По дороге домой в метро читал статью нашего пятикурсника Алексея Иванова в "Литучебе". Статья о Литинституте называется "Тридцатилетние". Тезис, довольно спорный, что тридцатилетние — соль земли и именно в это время пишутся все лучшие произведния. Приводится в качестве примера Анат. Ким и Саша Соколов. А Вольтер, написавший "Кандида", кажется, в шестьдесят? А многие другие писатели, чей талант расцвел именно в зрелом возрасте? У Алексея ощущение, что старшие его не пускают в литературу и старшим тоже в литературе не дают жить, но не возрастные силы, а некоторые другие. Но в статье есть боль и волнение. Много закавыченных, но без сноски на имя цитат из меня. "Нас встретили на пороге словами: "Если вы решились прийти сюда, знайте, что вашу жизнь вы уже проиграли". Мое, мое. Интересно и восприятие меня студентами: "Помню, когда пришли первого сентября, на крыльце стоял ректор и приветствовал нас. Он говорил, а ветер развевал седую прядь волос. Он говорил, что Литинститут — это непотопляемая субмарина, и рубил ладонью воздух — какая хорошая мысль! Да и было похоже, что стоит он на капитанском мостике. Затем распахнул дверь, а субмарина начала свое погружение. И вот плывем уже три с половиной года, и готов плыть хоть всю жизнь". А я-то со стороны кажусь себе еще мичманом.

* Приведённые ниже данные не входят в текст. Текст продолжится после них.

-- ==== Sys2Proof/Machine/Order.lean ====
section
/-! DEFINITION. Turns: what one does, and the default order in which they come when the agenda is empty (13 R369 to R373; log 1). -/

namespace Sys2Proof.Machine

/-! ## One turn -/

/-- A cycle passes after a next state. -/
def ticked : Out → Out
  | .next s => .next (tick s)
  | o => o

/-- The word that a stream of context c presents, executed; or its wait, or its trap. -/
def doWord (c : Nat) : Word → Out
  | .instr s i => State.runInstr { s with cur := c } i
  | .wait s => .next s
  | .trap s t => .next (s.takeTrap c t)
/-- The same as a whole cycle. -/
def runWord (c : Nat) (w : Word) : Out := ticked (doWord c w)

def State.runScalar (s : State) (c : Nat) : Out := runWord c (s.nextScalar c)
def State.runLane (s : State) (c : Nat) : Out := runWord c (s.nextLane c)

/-- A row of the table that no word encodes: a step of the device or of its environment. -/
def isEvent (i : Instr) : Bool :=
  match i with
  | .tileOpPerform _ _ | .loomOpStart _ _ | .loomRowCommit _ _ _ | .loomOpComplete _ _ | .copyLineWrite _ | .copyEnd _ | .laneEntryStart _
  | .loopTripTest _ | .loadReturn _ _ | .laneRetire _ | .skeinEnd _ | .takeTrap _ | .crewFault _ | .fetchSwapOut _ | .translationWalk _ _
  | .sgbIdleDrain _ _ | .mergeWindowExpiry _ | .hbmReadReturn _ | .leaveGrant _ | .collSendAck _ | .fabricPacketReceive _
  | .collPartialArrival _ | .reduceCrewDispatch _ | .collLateTimeout _ | .collFailTimeout _ | .collStepEnd _ | .launchSlotWrite _ _ _ _ _
  | .commissionEnterTable | .commissionAdmit | .crewPlace | .coopReserve | .commissionRetire _ | .completionRecordWrite _
  | .multiPacketReplica _ _ | .startBarrierComplete _ _ | .startBarrierTimeout _ _ | .slotTableWrite _ _ _ | .slotTableTakeEffect _
  | .preemptBudgetExpiry _ | .crewSave _ | .crewRestore _ | .withdraw _ | .abort _ | .preempt _ | .restore _ | .invalidate _
  | .pageResponse _ | .commSetup _ | .commSetupTimeout _ | .commFree _ | .benchStopSpread _ | .beaconArrival _ _ | .traceBranchFlush _
  | .tracePacketWrite _ | .assayRecord _ | .malformedCommand _ | .ringHeadWrite _ _ _ | .savepush _ _ | .errorCounterClear _
  | .attestationRequest _ _ | .shareWrite _ _ | .msixUnmask _ _ | .bar4Read _ _ | .bar4Write _ _ | .registerWrite _ _ _
  | .functionLevelReset _ | .moduleReset _ | .powerClamp | .powerClampEnd | .thermalTrip | .patrolScrub _ _ _ _ | .dbgStop _
  | .dbgResume _ | .dbgDump _ | .trrptrWrite _ _ | .asrptrWrite _ _ | .asseedWrite _ _ | .systemSoftwareCopy _ _ | .debugRead _ _
  | .linkRetry _ | .linkLost _ => true
  | _ => false

/-- A turn needs the clocks that a thermal trip stops (R444). -/
def needsClock : Turn → Bool
  | .event (.moduleReset _) => false
  | .event (.functionLevelReset fn) => fn ≠ 0
  | .hostMem _ _ => false
  | .idle => false
  | _ => true

/-- What a turn of a word does, whoever may issue it in this cycle. -/
def State.bareTurn (s : State) (t : Turn) : Out :=
  match t with
  | .scalar c => if s.canScalar c then s.runScalar c else .refused (.notEnabled "scalar")
  | .lane c => if s.canLane c then s.runLane c else .refused (.notEnabled "lane")
  | _ => .refused (.notEnabled "word")

/-- A turn does something; which context ran is no part of it. -/
def moves (s : State) : Out → Bool
  | .next t => { t with cur := s.cur } ≠ tick s
  | _ => false

/-! ## Who issues in a cycle (R369 to R373) -/

/-- A context's next scalar word, or its next lane word, meets every condition for issue: its turn has some effect (R370). -/
def State.scalarReady (s : State) (c : Nat) : Bool := moves s (s.bareTurn (.scalar c))
def State.laneReady (s : State) (c : Nat) : Bool := moves s (s.bareTurn (.lane c))

/-- The live contexts of a tenant on a core. -/
def State.tenantCtxs (s : State) (core tenant : Nat) : List Nat :=
  (s.ctxs.filter fun p => p.2.live && decide (coreOf p.1 = core) && decide ((s.commOf p.1).tenant = tenant)).map (·.1)

/-- A context that has yielded may be selected again: every other ready context of its tenant on its bench has been selected since, or
16 cycles have passed (R299). -/
def State.pastYield (s : State) (c : Nat) : Bool :=
  decide ((s.ctx c).yieldUntil ≤ s.dev.cycle)
    || (s.tenantCtxs (coreOf c) (s.commOf c).tenant).all fun d =>
        decide (d = c) || decide (benchOf d ≠ benchOf c) || (s.ctx c).yieldSeen.contains d || !s.scalarReady d

/-- A context's scalar word can be selected. -/
def State.scalarMay (s : State) (c : Nat) : Bool := s.scalarReady c && s.pastYield c

/-- A scalar word that is selected ends a YIELD of its context, and is noted in those of the others on its bench (R299). -/
def State.endYield (s : State) (c : Nat) : State :=
  let note (p : Nat × Skein) : Nat × Skein :=
    if p.1 = c then (p.1, { p.2 with yieldUntil := 0, yieldSeen := [] })
    else if decide (benchOf p.1 = benchOf c) && decide (p.2.yieldUntil ≠ 0) && !p.2.yieldSeen.contains c then
      (p.1, { p.2 with yieldSeen := p.2.yieldSeen ++ [c] })
    else p
  if s.ctxs.any fun p => p.2.yieldUntil ≠ 0 then { s with ctxs := s.ctxs.map note } else s

/-- The age of a skein as a number: its crew's placement, its crew index, and below its parent's the child numbers of its SPLITs, outermost
first (R371). -/
def State.ageKey (s : State) (c : Nat) : Nat :=
  let x := s.ctx c
  let path := x.splits.reverse
  (List.range 6).foldl (fun n i => n * 32 + (path[i]?).elim 0 fun l => l.child + 1) (x.age * 256 + s.rootIndex c)

/-- The contexts of a tenant on a core, oldest first (R371). -/
def State.byAge (s : State) (core tenant : Nat) : List Nat :=
  sortBy (fun (a b : Nat) => decide (s.ageKey a ≤ s.ageKey b)) (s.tenantCtxs core tenant)

/-- The older contexts of a context's tenant on its bench, oldest first. -/
def State.olderOn (s : State) (c : Nat) : List Nat :=
  ((s.byAge (coreOf c) (s.commOf c).tenant).takeWhile (· ≠ c)).filter fun d => benchOf d = benchOf c

/-- The quarters of a bench's two ports that a skein's strands feed, as 4 · port + quarter (R372). -/
def quartersOf (x : Skein) : List Nat :=
  distinct ((List.range (lanesOf x.width / 4)).map fun j => (x.strand.toNat + j) / 8 % 2 * 4 + (x.strand.toNat + j) / 2 % 4)

/-- Port packing: of contexts that are ready, oldest first, those whose words issue together (R373). -/
def State.packed (s : State) : List Nat → List Nat → List Nat
  | _, [] => []
  | taken, c :: rest =>
    let q := quartersOf (s.ctx c)
    if q.any taken.contains then s.packed taken rest else c :: s.packed (q ++ taken) rest

/-- A scalar word of a context is one that its bench's Foreman may take: at most one older context of the tenant is ready (R371). -/
def State.foremanTakes (s : State) (c : Nat) : Bool := decide (((s.olderOn c).filter s.scalarMay).length < 2)
/-- A lane word of a context is one that its port may take (R373). -/
def State.portTakes (s : State) (c : Nat) : Bool := (s.packed [] ((s.olderOn c).filter s.laneReady ++ [c])).contains c

/-- A reduce crew's skein can do its work (R362, R420). -/
def State.workReady (s : State) (c : Nat) : Bool := (s.commOf c).drover.isSome && moves s (ticked (exec (.skeinEnd c) s))

/-- Some skein of a tenant on a core is ready. -/
def State.tenantReady (s : State) (core tenant : Nat) : Bool :=
  (s.tenantCtxs core tenant).any fun c => s.scalarMay c || s.laneReady c || s.workReady c

/-- A tenant issues on a core in this cycle (R370): the slot's own while it has a ready skein; else, in a free cycle, the next in turn that
has one, to which the round-robin pointer moves. -/
def State.slotPick (s : State) (core tenant : Nat) : Option State :=
  let k := s.tables core
  let own := s.slotOwner core
  if own = some tenant then some s
  else if own.any (s.tenantReady core) || !s.slotFree core then none
  else
    let may (i : Nat) : Bool := (mapTenant k i).any (s.tenantReady core)
    match ((List.range 16).map fun d => (k.rrPtr + 1 + d) % 16).find? may with
    | none => none
    | some i => if mapTenant k i = some tenant then some (s.setCore core { s.core core with rrPtr := i }) else none

/-- The state in which a word is selected: none while its context, its tenant or its port does not let it. -/
def State.select (s : State) (t : Turn) : Option State :=
  match t with
  | .scalar c =>
    if s.canScalar c && s.pastYield c && s.foremanTakes c then
      (s.slotPick (coreOf c) (s.commOf c).tenant).map fun (y : State) => y.endYield c
    else none
  | .lane c => if s.canLane c && s.portTakes c then s.slotPick (coreOf c) (s.commOf c).tenant else none
  | _ => none

/-- The words of one cycle, in an order: each is one that could be selected as the cycle began, s0 (R371, R373); the first of a core
chooses the core's issuing tenant, and the others of the core are its words too (R370). -/
def State.cycleWords (s0 : State) : List (Nat × Bool) → List (Nat × Nat) → State → Out
  | [], _, s => .next s
  | (c, lane) :: rest, picked, s =>
    let core := coreOf c
    let tenant := (s.commOf c).tenant
    let ready := if lane then s0.canLane c && s.canLane c && s0.portTakes c
      else s0.canScalar c && s.canScalar c && s0.pastYield c && s0.foremanTakes c
    let chosen := match picked.find? fun p => p.1 = core with
      | some p => if p.2 = tenant then some s else none
      | none => s.slotPick core tenant
    match (if ready then chosen else none) with
    | none => .refused (.notEnabled "slot")
    | some y =>
      let y := (if lane then y else y.endYield c).passLate (if lane then .lane c else .scalar c)
      match doWord c (if lane then y.nextLane c else y.nextScalar c) with
      | .next t => s0.cycleWords rest ((core, tenant) :: picked) t
      | r => r

/-- A packet of a die's Steward leaves with the die's own endpoint address as its source; a forged one is replaced and counted (R448). -/
def State.stewardSends (s : State) (die : Nat) (source : BitVec 128) (bytes : List Byte) : State :=
  let own := Config.endpoint die
  let f := s.fab
  s.setFab { f with
    steward := f.steward ++ [{ die, source := own, bytes }],
    forged := if source = own then f.forged else listSet f.forged die (f.forged.getD die 0 + 1) }

/-- A lane word of a context reads or writes a tile (R231). -/
def State.laneAtTile (s : State) (c : Nat) : Bool :=
  match s.nextLane c with
  | .instr _ (.vtld _) | .instr _ (.vtst _) => true
  | _ => false

/-- The words of a cycle with those lane words last: of a scalar and a lane operation that reach one tile in one cycle the scalar one comes
first (R231). -/
def State.tilesLast (s : State) (ws : List (Nat × Bool)) : List (Nat × Bool) :=
  (ws.filter fun p => !(p.2 && s.laneAtTile p.1)) ++ ws.filter fun p => p.2 && s.laneAtTile p.1

/-- The state in which a step of the device comes: a reduce crew's work takes a cycle of its core for its tenant (R370, R420). -/
def State.eventSlot (s : State) : Instr → Option State
  | .skeinEnd c => if (s.commOf c).drover.isSome then s.slotPick (coreOf c) (s.commOf c).tenant else some s
  | _ => some s

/-- One turn, while the clocks run. -/
def State.turn (s : State) (t : Turn) : Out :=
  match t with
  | .scalar _ | .lane _ => (s.select t).elim (.refused (.notEnabled "slot")) fun y => y.bareTurn t
  | .event i =>
    if isEvent i then (s.eventSlot i).elim (.refused (.notEnabled "slot")) fun y => ticked (exec i y) else .refused (.notEnabled "event")
  | .hostMem a bs =>
    if Config.hostBase ≤ a && decide (a + bs.length ≤ Config.physEnd) then .next (tick (s.write a bs))
    else .refused (.notEnabled "hostMem")
  | .late c =>
    (s.select (.scalar c)).elim (.refused (.notEnabled "slot")) fun y => ticked (runLate c (y.nextScalar c))
  | .lateLane c =>
    (s.select (.lane c)).elim (.refused (.notEnabled "slot")) fun y => ticked (runLate c (y.nextLane c))
  | .perform n k =>
    (match s.late[n]? with
      | some o =>
        if s.mayPerform n o (fun p => p.scope.any fun sc => s.reaches p.ctx sc o.ctx) then .next (tick (s.performAt n k o))
        else .refused (.notEnabled "perform")
      | none => .refused (.notEnabled "perform"))
  | .cycle ws => if ws.Nodup then ticked (s.cycleWords (s.tilesLast ws) [] s) else .refused (.notEnabled "slot")
  | .steward d source bytes =>
    if Config.dies ≤ d || s.part.is384P then .refused (.notEnabled "steward") else .next (tick (s.stewardSends d source bytes))
  | .idle => .next (tick s)

/-- One turn, after what it does not leave waiting (R334). -/
def runTurn (t : Turn) (s : State) : Out := if s.dev.thermal && needsClock t then .fault .clocksStopped else (s.passLate t).turn t

/-! ## The default order (log 1) -/

/-- What the contexts, crews and memory system can do by themselves. -/
def State.ownSteps (s : State) : List Instr :=
  let cs := (s.ctxs.filter fun p => p.2.live).map (·.1)
  let crews := s.crews.map (·.1)
  cs.flatMap (fun c => [.takeTrap c, .laneRetire c, .loadReturn c .g, .loadReturn c .s, .loadReturn c .m, .loadReturn c .w,
      .laneEntryStart c, .loopTripTest c, .skeinEnd c, .fetchSwapOut c, .traceBranchFlush c])
    ++ crews.flatMap (fun n => [.preemptBudgetExpiry n, .crewFault n, .crewSave n]
      ++ (List.range (s.crew n).tileOps.length).map fun i => .tileOpPerform n i)
    ++ (List.range Config.dies).map (fun d => .translationWalk d 0)
    ++ s.ms.windows.flatMap (fun w => [.hbmReadReturn w.line, .mergeWindowExpiry w.line])
    ++ s.ms.sgb.map (fun e => .sgbIdleDrain e.core e.line)

/-- What the engines can do by themselves. -/
def State.engineSteps (s : State) : List Instr :=
  s.looms.flatMap (fun p => [0, 1].flatMap fun t => [.loomOpStart p.1 t, .loomRowCommit p.1 t false, .loomOpComplete p.1 t])
    ++ s.copies.flatMap (fun y => [.copyLineWrite y.id, .copyEnd y.id])
    ++ (List.range Config.dies).map (fun d => .leaveGrant d)
    ++ s.fab.counters.flatMap (fun k => [.reduceCrewDispatch k.id, .collLateTimeout k.id, .collFailTimeout k.id])
    ++ s.fab.ops.map (fun o => .collStepEnd o.id)
    ++ s.fab.comms.map (fun m => .commSetupTimeout m.handle)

"Независимая" 20-го поместила заметку Александра Панова о церемонии вручения Казаку мантии и грамоты. Выделяю фразу: "Выбор оправданный и объяснимый — Казак имеет немалые заслуги перед русской литературой и перед Литературным институтом, в частности (на церемонии присуждения степени ректор Литинститута Сергей Есин вспомнил "милый Кельн" и семинары Казака)". Хороша и газетная фотография — я надеваю на Казака мантию, которая застегнута на "женскую" сторону по недогляду наших милых дам — Е. Кешоковой и моей секретарши Галины Васильевны, ездивших в дом моделей Зайцева: обе докторские мантии были сделаны на Барбару — нашего второго доктора Honoris causa; итак, я надеваю, вытянув руки, шапочку на доктора "полицейского литературоведения" (так Казака в прежние времена обзывали в "Литературке"). Оба — и Казак, и ректор — самодовольны до отвращения.
Когда я вошел, то сразу увидел, что публика разнокалиберная и ее излишне много, да и повели всех, к моей неожиданности, не в милый банкетный, а в конференц-зал. Презентация началась на тридцать минут позже. Боже, но какие были речи! С каким придыханием наши штатские и военные произносили слова "ваше высочество". С каким энтузиазмом льстили. Как упоительно говорили о дружбе. Хусейна называли не иначе, как "багдадский правитель". Наши новые богатые (богатые ли?) продавали своих бедных соотечественников и продавались. С каким упоением говорили о войне, в которой я не был на стороне американцев. Долго я эту трескотню выдержать не мог. У подвернувшегося поблизости охранника бесцеремонно спросил: "Жратва после пресс-конференции будет?". Охранник ответил: "Если и будет, то не для всех". Я представил себе, что мне придется проталкиваться через этих "не для всех", качать свои права, стыдобушка-то какая. Я тут же, бочком-бочком, и вышел прочь к домашнему супу и домашним же, из холодильника, рыбным котлетам. Обычное хамское отношение к широкой публике. Нагнали, а потом, желая сэкономить, ищут кто познатнее, кого нельзя не накормить, а кто и самим воздухом королевского высочества будет сыт.
В три пятнадцать состоялся ученый совет. Прошло довольно легко, Минералов стал завкафедрой, Корниенко — профессором. Это и неплохо, она работящая, неглупая. Вышла из печати — привезли сигнал — новая книжка Вишневской о Сумарокове. Сделали хорошо, я рад, как младенец.